Annual Health Care Expenditure Analysis

Introduction

This report proposes to investigate the best ideas that should be considered when taking insurance cover. Also, in this report, the data used for the analysis is from Post Assignment-Insurance Regression. The analysis tool used for data analysis is the R-programming package; see the appendix. The report will be based majorly on the finding from one of the statistical models, Regression analysis(simple Linear and Multiple Regression). Thereafter, there will be a recommendation and conclusion based on the outputs of the analyzed data.

Statistical Terminologies Used

  1. Calculated Probability Value (P-value) this is the calculated probability value of accepting the generated model, intercepts, and coefficients.
  2. R2 – the statistical measure of closeness of that on the fitted Regression Line.
  3. Significant- relevancy of the model of coefficient.

Executive Summary

When taking health insurance coverage, the insurance company needs to optimize both services rendered and profit gained; based on the data from Health Care Annual Expenditure, the statistical model (Regression) will analyze the factors that have a significant impact on the amount individuals spend on health care coverage. Furthermore, the regression model will also filter out “noise” variable that does not add any value but are captured. According to Schmidt and Finan (2018), regarding linear regression and its application to economics, the regression analysis model is preferred as it gives simple and easier interpretable results.

The focus is to find the variable that best predicts the amount one should pay the health care facility in a year. In this case, the dependent variable is the amount paid and other variables will be assumed to be independent.

Age against the amount paid
Figure 1: Age against the amount paid

Based on the data from figure 1 above, we can easily conclude that the health care annual expenditure data, age, and amount paid annually can fit a regression line; data is distributed linearly. Therefore age can be the best predictor of the amount a person should contribute towards healthcare coverage.
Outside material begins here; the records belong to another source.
/-- Settles O38: `OBUF` holds the bytes in closed form, and so does `IBUF` of the second machine. -/
theorem encodeOfDecodeIsTheCanonicalText : Obligations.EncodeOfDecodeIsTheCanonicalText := by
  rintro s L rfl - hmax hL hacc hcap hzero2 hzero1
  have hresult := toNat_ofNat_textBytes s.ibufAt s.len
  refine ⟨_, exec_dec_of_room (not_lengthBad_dec hmax hL) hacc hcap, rfl, fun u hparams hulen hucap hibuf => ?_⟩
  rw [State.deliver_result] at hulen hibuf
  rw [hresult] at hibuf
  have hul : u.len.toNat = textBytes s.ibufAt s.len.toNat := hulen ▸ hresult
  have henc : enclen u.len.toNat = s.len.toNat := hul ▸ enclen_textBytes s.ibufAt hL
  have hbytes : ∀ a, a < u.len.toNat → u.ibufAt a = decByteAt s.params.variant s.ibufAt a := fun a ha => by
    rw [hul] at ha
    rw [hibuf a ha, s.deliver_decText_obufAt_eq hL hacc, if_pos ha]
  have hule : u.len.toNat ≤ u.params.maxLen := by
    have := textBytes_le s.ibufAt s.len.toNat
    rw [hparams]
    omega
  have hexec := exec_enc_of_room hule (by rwa [henc])
  refine ⟨_, hexec, rfl, BitVec.eq_of_toNat_eq ((exec_enc_success_result hexec rfl).trans henc), fun a ha => ?_⟩
  rw [exec_enc_success_obufAt hexec rfl (by rwa [henc]), encCharAt_congr hbytes, hul, hparams,
    encCharAt_decByteAt hL hacc ⟨hzero2, hzero1⟩ ha]

end Sys2Proof.Machine
end

section
/-! The bits of the last data character that belong to no byte (42_decode.md R102). -/

namespace Sys2Proof.Machine

theorem ne_pad_of_inAlphabet {v : Variant} {c : Byte} (h : inAlphabet v c) : c ≠ Config.pad := by
  obtain ⟨x, rfl⟩ := h
  exact alpha_ne_pad v x

/-- `T'` is the padded text `T` with another last data character, at `j`, of the same used bits: `k` is 2 to the
number of its discarded bits. -/
structure SameUsedBits (v : Variant) (T T' : Nat → Byte) (L j k : Nat) : Prop where
  quantum : L % 4 = 0
  place : textPads T L = 2 ∧ j + 3 = L ∧ k = 16 ∨ textPads T L = 1 ∧ j + 2 = L ∧ k = 4
  others : ∀ a, a ≠ j → T' a = T a
  data : inAlphabet v (T' j)
  used : (rev v (T' j)).toNat / k = (rev v (T j)).toNat / k

namespace SameUsedBits
variable {v : Variant} {T T' : Nat → Byte} {L j k : Nat} (h : SameUsedBits v T T' L j k)
include h

theorem last : T' (L - 1) = T (L - 1) := h.others _ (by have := h.place; omega)

theorem acceptable (hacc : allAcceptable v T L) : allAcceptable v T' L := fun a ha => by
  obtain rfl | hne := eq_or_ne a j
  · exact ⟨fun hbad => ne_pad_of_inAlphabet h.data hbad.1, fun hbad => hbad.2 h.data⟩
  · simpa only [badPadAt, badCharAt, h.others a hne, h.last] using hacc a ha

theorem textPads_eq : textPads T' L = textPads T L := by
  obtain ⟨-, hj, -⟩ | ⟨hone, hj, -⟩ := h.place
  · simp only [textPads, h.last, h.others (L - 2) (by omega)]
  · have hpos : 0 < textPads T' L := textPads_pos_iff.2 (h.last.trans (textPads_pos_iff.1 (by omega)))
    have hnotTwo : textPads T' L ≠ 2 := fun htwo => by
      obtain ⟨hy, -⟩ := textPads_eq_two_iff.1 htwo
      rw [← hj] at hy
      exact ne_pad_of_inAlphabet h.data hy
    have hle := textPads_le T' L
    omega

theorem textBytes_eq : textBytes T' L = textBytes T L := by rw [textBytes, textBytes, h.textPads_eq]

/-- The part of the window down to an emitted byte holds no discarded bit. -/
theorem decWindow_div_eq {q r : Nat} (hr : r < 3) (hemitted : 3 * q + r < textBytes T L) :
    decWindow v T' q / 2 ^ (16 - 8 * r) = decWindow v T q / 2 ^ (16 - 8 * r) := by
  have hL := h.quantum
  have hused := h.used
  have hs : ∀ i, i ≠ j → rev v (T' i) = rev v (T i) := fun i hi => congrArg (rev v) (h.others i hi)
  have hs0 := hs (4 * q)
  have hs1 := hs (4 * q + 1)
  have hs2 := hs (4 * q + 2)
  have hs3 := hs (4 * q + 3) (by have := h.place; omega)
  unfold textBytes at hemitted
  unfold decWindow
  rw [hs0 (by have := h.place; omega), hs3]
  obtain ⟨htwo, hj, rfl⟩ | ⟨hone, hj, rfl⟩ := h.place
  · rw [hs2 (by omega)]
    obtain rfl | hne := eq_or_ne j (4 * q + 1)
    · obtain rfl : r = 0 := by omega
      omega
    · rw [hs1 hne.symm]
  · rw [hs1 (by omega)]
    obtain rfl | hne := eq_or_ne j (4 * q + 2)
    · interval_cases r <;> omega
    · rw [hs2 hne.symm]

theorem decByteAt_eq {a : Nat} (ha : a < textBytes T L) : decByteAt v T' a = decByteAt v T a := by
  rw [decByteAt, decByteAt, h.decWindow_div_eq (Nat.mod_lt a (by decide)) (by rwa [Nat.div_add_mod])]

end SameUsedBits

/-- Both texts are accepted, their sizes are equal, and so are the bytes they decode to. -/
theorem exec_dec_alike_of_sameUsedBits {s s' : State} {j k : Nat} (hparams : s'.params = s.params)
    (hlen : s'.len = s.len) (hocap : s'.ocap = s.ocap) (hacc : allAcceptable s.params.variant s.ibufAt s.len.toNat)
    (h : SameUsedBits s.params.variant s.ibufAt s'.ibufAt s.len.toNat j k) : RunAlike .dec s s' := by
  by_cases hbad : lengthBad .dec s.len.toNat s.params.maxLen
  · exact ⟨_, _, exec_of_lengthBad hbad, exec_of_lengthBad (by rwa [hlen, hparams]), .error _ _ (by decide)⟩
  have hbad' : ¬ lengthBad .dec s'.len.toNat s'.params.maxLen := by rwa [hlen, hparams]
  have hacc' : allAcceptable s'.params.variant s'.ibufAt s'.len.toNat := by
    rw [hparams, hlen]
    exact h.acceptable hacc
  have hbytes : decText s'.params.variant (s'.input s'.len.toNat) =
      decText s.params.variant (s.input s.len.toNat) := by
    rw [hparams, hlen, decText_input _ s h.quantum hacc, decText_input _ s' h.quantum (h.acceptable hacc),
      h.textBytes_eq]
    exact List.map_congr_left fun a ha => h.decByteAt_eq (List.mem_range.1 ha)
  have hsize : textBytes s'.ibufAt s'.len.toNat = textBytes s.ibufAt s.len.toNat := by rw [hlen, h.textBytes_eq]
  have hexec := exec_dec_of_allAcceptable hbad hacc
  have hexec' := exec_dec_of_allAcceptable hbad' hacc'
  rw [hbytes, hsize, hocap] at hexec'
  split at hexec
  case isTrue hshort => exact ⟨_, _, hexec, hexec'.trans (if_pos hshort), .error _ _ (by decide)⟩
  case isFalse hroom =>
    refine ⟨_, _, hexec, hexec'.trans (if_neg hroom), .output _ _ rfl ?_⟩
    rw [decText_input _ s h.quantum hacc, List.length_map, List.length_range]

/-- Settles O43: the two runs of `DEC` end alike. -/
theorem discardedBitsDoNotMatter : Obligations.DiscardedBitsDoNotMatter := by
  rintro s s' v L j k rfl hparams hlen hocap rfl - hL hacc hplace hothers hdata hused
  obtain ⟨t, t', ht, ht', halike⟩ := exec_dec_alike_of_sameUsedBits hparams hlen hocap hacc
    ⟨hL, hplace, hothers, hdata, hused⟩
  obtain ⟨hstatus, hresult, hepos⟩ := halike.same_registers
  exact ⟨t, t', ht, ht', hstatus.symm, hresult.symm, hepos.symm, fun hok a ha =>
    (halike.same_output rfl (hok.trans statusWord_ok.symm) ha).symm⟩

end Sys2Proof.Machine
end

section
/-! How each command chooses its outcome: the length, then the first offending index, then the capacity
(60_exceptions.md R113 to R115, R119). -/

namespace Sys2Proof.Machine

/-- A text with no first offending index has no offending index (42_decode.md R93, R94). -/
theorem allAcceptable_of_no_firstOffender {v : Variant} {T : Nat → Byte} {L : Nat}
    (h : ∀ j, ¬ firstOffender v T L j) : allAcceptable v T L := fun j => by
  induction j using Nat.strong_induction_on with
  | h j ih =>
    intro hj
    exact not_or.1 fun hbad => h j ⟨hj, hbad, fun k hk => ih k hk (hk.trans hj)⟩

section
variable {i : Instr} {s : State}

theorem len_le_of_not_lengthBad (hlen : ¬ lengthBad i s.len.toNat s.params.maxLen) : s.len.toNat ≤ s.params.maxLen :=
  Nat.not_lt.1 (not_or.1 hlen).1

/-- The lengths `ENCBLK` accepts are those of one block (R113). -/
theorem len_of_not_lengthBad_encblk (hlen : ¬ lengthBad .encblk s.len.toNat s.params.maxLen) :
    1 ≤ s.len.toNat ∧ s.len.toNat ≤ 3 := by
  unfold lengthBad at hlen
  omega

/-- The length `DECBLK` accepts is that of one quantum (R113). -/
theorem len_of_not_lengthBad_decblk (hlen : ¬ lengthBad .decblk s.len.toNat s.params.maxLen) : s.len.toNat = 4 :=
  not_not.1 (not_or.1 hlen).2

/-- What `DECBLK` accepts as a length, `DEC` accepts too. -/
theorem not_lengthBad_dec_of_decblk (hlen : ¬ lengthBad .decblk s.len.toNat s.params.maxLen) :
    ¬ lengthBad .dec s.len.toNat s.params.maxLen :=
  not_lengthBad_dec (len_le_of_not_lengthBad hlen) (by rw [len_of_not_lengthBad_decblk hlen])

variable (hlen : ¬ lengthBad i s.len.toNat s.params.maxLen)
include hlen
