-- ==== Sys2Proof/Word.lean ====
section
/-! DEFINITION. The word types of the PS/2 controller engine: every data path is 8 bits wide (spec 00_scope R9). -/

namespace Sys2Proof

/-- A byte: bit 7 is the most significant bit, bit 0 the least (R12). -/
abbrev Byte := BitVec 8

/-- A nibble: the value of the one-shot status override (R29). -/
abbrev Nibble := BitVec 4

end Sys2Proof
end

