/-- R132, R161: `PWENABLE` and the unassigned opcodes have an empty body. -/
def Obligations.EmptyBodiesChangeNothing : Prop :=
  decodeCommand 0xA6#8 = .pwenable ∧ (∀ op : Byte, unassigned op = true → decodeCommand op = .undef op)
    ∧ ∀ s : State, exec .pwenable s = .next s ∧ ∀ op : Byte, exec (.undef op) s = .next s

/-! ### Channel commands -/

/-- R103, R140, R141, R146, R147: the four enable commands: the disable bit, the notification exactly when the bit changes, and
everything else unchanged. -/
def Obligations.EnableCommandsSetTheDisableBit : Prop :=
  (decodeCommand 0xA7#8 = .dis1 ∧ decodeCommand 0xA8#8 = .en1 ∧ decodeCommand 0xAD#8 = .dis0 ∧ decodeCommand 0xAE#8 = .en0)
    ∧ ∀ (s : State) (i : Instr) (c : Channel) (b : Bool), s.ramOk →
      (i, c, b) ∈ [(Instr.dis0, Channel.c0, true), (.dis1, .c1, true), (.en0, .c0, false), (.en1, .c1, false)] →
      ∃ t, exec i s = .next t
        ∧ t = { s with ram := t.ram, trace := t.trace }
        ∧ (∀ j, (t.ramByte 0).getLsbD j = if j = (match c with | .c0 => 4 | .c1 => 5) then b else (s.ramByte 0).getLsbD j)
        ∧ (∀ a, a ≠ 0 → t.ramByte a = s.ramByte a)
        ∧ t.trace = s.trace ++
            if (s.ramByte 0).getLsbD (match c with | .c0 => 4 | .c1 => 5) ≠ b
                ∧ (match c with | .c0 => s.cfg.dev0.hasNotifier | .c1 => s.cfg.dev1.hasNotifier) = true
              then [.devNotify c (if b then .disable else .enableNoIrq)] else []

/-- R103, R140, R141: an enable command repeated changes nothing and notifies no one. -/
def Obligations.RepeatedEnableCommandIsInert : Prop :=
  ∀ (s t : State) (i : Instr), s.ramOk → i ∈ [Instr.dis0, .dis1, .en0, .en1] → exec i s = .next t → exec i t = .next t

/-- R102, R142, R144: the interface tests. -/
def Obligations.InterfaceTestsQueueTheirAnswerAlone : Prop :=
  (decodeCommand 0xA9#8 = .iftest1 ∧ decodeCommand 0xAB#8 = .iftest0)
    ∧ ∀ s : State,
      exec .iftest1 s = .next { s with
        q := if s.q.length < s.cfg.queueCap then
            [if s.cfg.dev1.hasRead = true ∧ s.cfg.dev1.hasWrite = true ∧ s.cfg.dev1.hasPeek = true then 0x00#8
              else s.cfg.iftestFail1]
          else s.q.getLast?.toList }
        ∧ exec .iftest0 s = .next { s with
          q := if s.q.length < s.cfg.queueCap then
              [if s.cfg.dev0.hasRead = true ∧ s.cfg.dev0.hasWrite = true ∧ s.cfg.dev0.hasPeek = true then 0x00#8
                else s.cfg.iftestFail0]
            else s.q.getLast?.toList }

/-- R143: `SELFTEST`. -/
def Obligations.SelftestDisablesChannelZeroAndQueuesTwoBytes : Prop :=
  decodeCommand 0xAA#8 = .selftest
    ∧ ∀ s : State, s.ramOk → ∃ t, exec .selftest s = .next t
      ∧ t = { s with ram := t.ram, trace := t.trace, q := t.q }
      ∧ (∀ j, (t.ramByte 0).getLsbD j = if j = 4 then true else (s.ramByte 0).getLsbD j)
      ∧ (∀ a, a ≠ 0 → t.ramByte a = s.ramByte a)
      ∧ t.trace = s.trace ++
          (if (s.ramByte 0).getLsbD 4 = false ∧ s.cfg.dev0.hasNotifier = true then [.devNotify .c0 .disable] else [])
      ∧ t.q = s.q ++ [0xFA#8, 0x55#8].take (s.cfg.queueCap - s.q.length)

/-- R145: `DUMP`: the 32 bytes in order, as many of the first as fit. -/
def Obligations.DumpQueuesTheRam : Prop :=
  decodeCommand 0xAC#8 = .dump
    ∧ ∀ s : State, exec .dump s = .next { s with
      q := s.q ++ ((List.range 32).map s.ramByte).take (s.cfg.queueCap - s.q.length) }

/-- R148: what the eight commands 0xA7 to 0xAE can change. -/
def Obligations.ChannelCommandsTouchOnlyTheDisableBitsTheQueueAndTheTrace : Prop :=
  ∀ (s t : State) (i : Instr), s.ramOk →
    i ∈ [Instr.dis1, .en1, .iftest1, .selftest, .iftest0, .dump, .dis0, .en0] → exec i s = .next t →
    t = { s with ram := t.ram, q := t.q, trace := t.trace }
      ∧ (∀ j, j ≠ 4 → j ≠ 5 → (t.ramByte 0).getLsbD j = (s.ramByte 0).getLsbD j)
      ∧ (∀ a, a ≠ 0 → t.ramByte a = s.ramByte a)
      ∧ ∃ l, t.trace = s.trace ++ l ∧ ∀ e ∈ l, ∃ c k, e = .devNotify c k

/-- R31: every instruction but the five that change the disable bits leaves every RAM byte as it was; the RAM's other writer is
the write service. -/
def Obligations.OtherInstructionsLeaveTheRam : Prop :=
  ∀ (s t : State) (i : Instr), i ∉ [Instr.dis0, .dis1, .en0, .en1, .selftest] → exec i s = .next t →
    ∀ a, t.ramByte a = s.ramByte a

/-! ### Virtual ports and lines -/

/-- R150: `RDINP`: the byte queued is the one before the vendor variant's exchange of bits 0 and 1. -/
def Obligations.RdinpQueuesTheInputPortAlone : Prop :=
  decodeCommand 0xC0#8 = .rdinp
    ∧ ∀ s : State, ∃ t, exec .rdinp s = .next t
      ∧ t = { s with
          q := if s.q.length < s.cfg.queueCap then [s.inport] else s.q.getLast?.toList
          inport := t.inport }
      ∧ (s.cfg.variantC0Rotate = false → t.inport = s.inport)
      ∧ (s.cfg.variantC0Rotate = true → t.inport.getLsbD 0 = s.inport.getLsbD 1 ∧ t.inport.getLsbD 1 = s.inport.getLsbD 0
          ∧ ∀ i, 2 ≤ i → t.inport.getLsbD i = s.inport.getLsbD i)

/-- R151, R152: the two nibble commands. -/
def Obligations.PollCommandsCaptureANibble : Prop :=
  (decodeCommand 0xC1#8 = .pollinlo ∧ decodeCommand 0xC2#8 = .pollinhi)
    ∧ ∀ s : State,
      (∃ n : Nibble, exec .pollinlo s = .next { s with stOverride := some n } ∧ ∀ i, i < 4 → n.getLsbD i = s.inport.getLsbD i)
        ∧ ∃ n : Nibble, exec .pollinhi s = .next { s with stOverride := some n }
          ∧ ∀ i, i < 4 → n.getLsbD i = s.inport.getLsbD (4 + i)

/-- R151, R152, R258: after `POLLINLO` or `POLLINHI` exactly one status read shows the nibble, the next one shows the real bits. -/
def Obligations.OverrideIsShownByExactlyOneStatusRead : Prop :=
  ∀ (s t u w : State) (i : Instr) (k : Nat), (i, k) ∈ [(Instr.pollinlo, 0), (.pollinhi, 4)] →
    exec i s = .next t → exec .rdstat t = .next u → exec .rdstat u = .next w →
    (∀ j, j < 4 → u.dout.getLsbD (4 + j) = s.inport.getLsbD (k + j))
      ∧ w.dout.getLsbD 4 = false ∧ w.dout.getLsbD 5 = s.aux ∧ w.dout.getLsbD 6 = false ∧ w.dout.getLsbD 7 = false
      ∧ (∀ j, j < 4 → w.dout.getLsbD j = u.dout.getLsbD j)

/-- R153: `RDOUTP`. -/
def Obligations.RdoutpMakesAPortReadPending : Prop :=
  decodeCommand 0xD0#8 = .rdoutp
    ∧ ∀ s : State, exec .rdoutp s = .next { s with rdOutport := true, ramRdIdx := none, ramWrIdx := none }

/-- R154 to R157: the four commands that arm a redirection. -/
def Obligations.ArmCommandsSetTheirArm : Prop :=
  (decodeCommand 0xD1#8 = .wroutp ∧ decodeCommand 0xD2#8 = .sim0 ∧ decodeCommand 0xD3#8 = .sim1
      ∧ decodeCommand 0xD4#8 = .wraux)
    ∧ ∀ s : State,
      exec .wroutp s = .next { s with armOutport := true }
        ∧ exec .sim0 s = .next { s with armSim0 := true }
        ∧ exec .sim1 s = .next { s with armSim1 := true, armSim0 := false }
        ∧ exec .wraux s = .next { s with armAux := true }

/-- R158, R159: the two A20 commands. -/
def Obligations.A20CommandsDriveBitOne : Prop :=
  (decodeCommand 0xDD#8 = .a20on ∧ decodeCommand 0xDF#8 = .a20off)
    ∧ ∀ (s : State) (b : Bool), ∃ t, exec (if b then .a20on else .a20off) s = .next t
      ∧ t = { s with outport := t.outport, trace := s.trace ++ [.a20Set b] }
      ∧ t.a20 = b ∧ (∀ i, i ≠ 1 → t.outport.getLsbD i = s.outport.getLsbD i)
      ∧ ∀ a, t.ramByte a = s.ramByte a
Annual expenditure versus frequency
Figure 2: Annual expenditure versus frequency

In the above histogram, we can conclude the amount distributed through the data is positively skewed. And to confirm our suspicions, we will find the correlation between Age and the Annual amount paid. Correlation is the statistical term that describes the extent to which two variables are related. There is a positive correlation between Age and the Annual Amount paid to health care of 0.2997677. According to the output, the Coefficient of the simple linear regression is 3138.33 and 258.28 on the intercept and the gradient, respectively. The calculated probability value (p-value) is 2.2e-16. This is compared to the standard Prbobality value for accepting the model of 0.05. the analysis report here shows that the model generated can be adopted.

However, (R-Squared) the coefficient of determination on how close the data are to the fitted regression line is 0.089. This implies the model only explained 8.9% of the data, see fig4 below. Further, more, according to Tirgil et al. (2018) it is quite obvious in some areas to get the lower coefficient of determination as some behaviors are hard to predict. The calculated model is shown below;

Y=3138.3253+258.2807 Age, where: Y = Annual Expenditure in Health Care

Age against amount
Figure 3: Age against amount

Simple Linear Regression (Age and Number of Children as Predictors)

Here, we are going to formulate a regression model that depends on two variables, Age and Number of children. We are interested to see if this variable can give the best prediction on the Annual amount spent (Miot, 2018). The analysis gives a positive correlation between the number of children and Annual expenditure of 0.06863, and the model analysis results are as follows;

The coefficients of the model are 2607.2, 256.2, and 559.8 for the intercept, for Age as an independent variable, and the number of children as an independent variable respectively.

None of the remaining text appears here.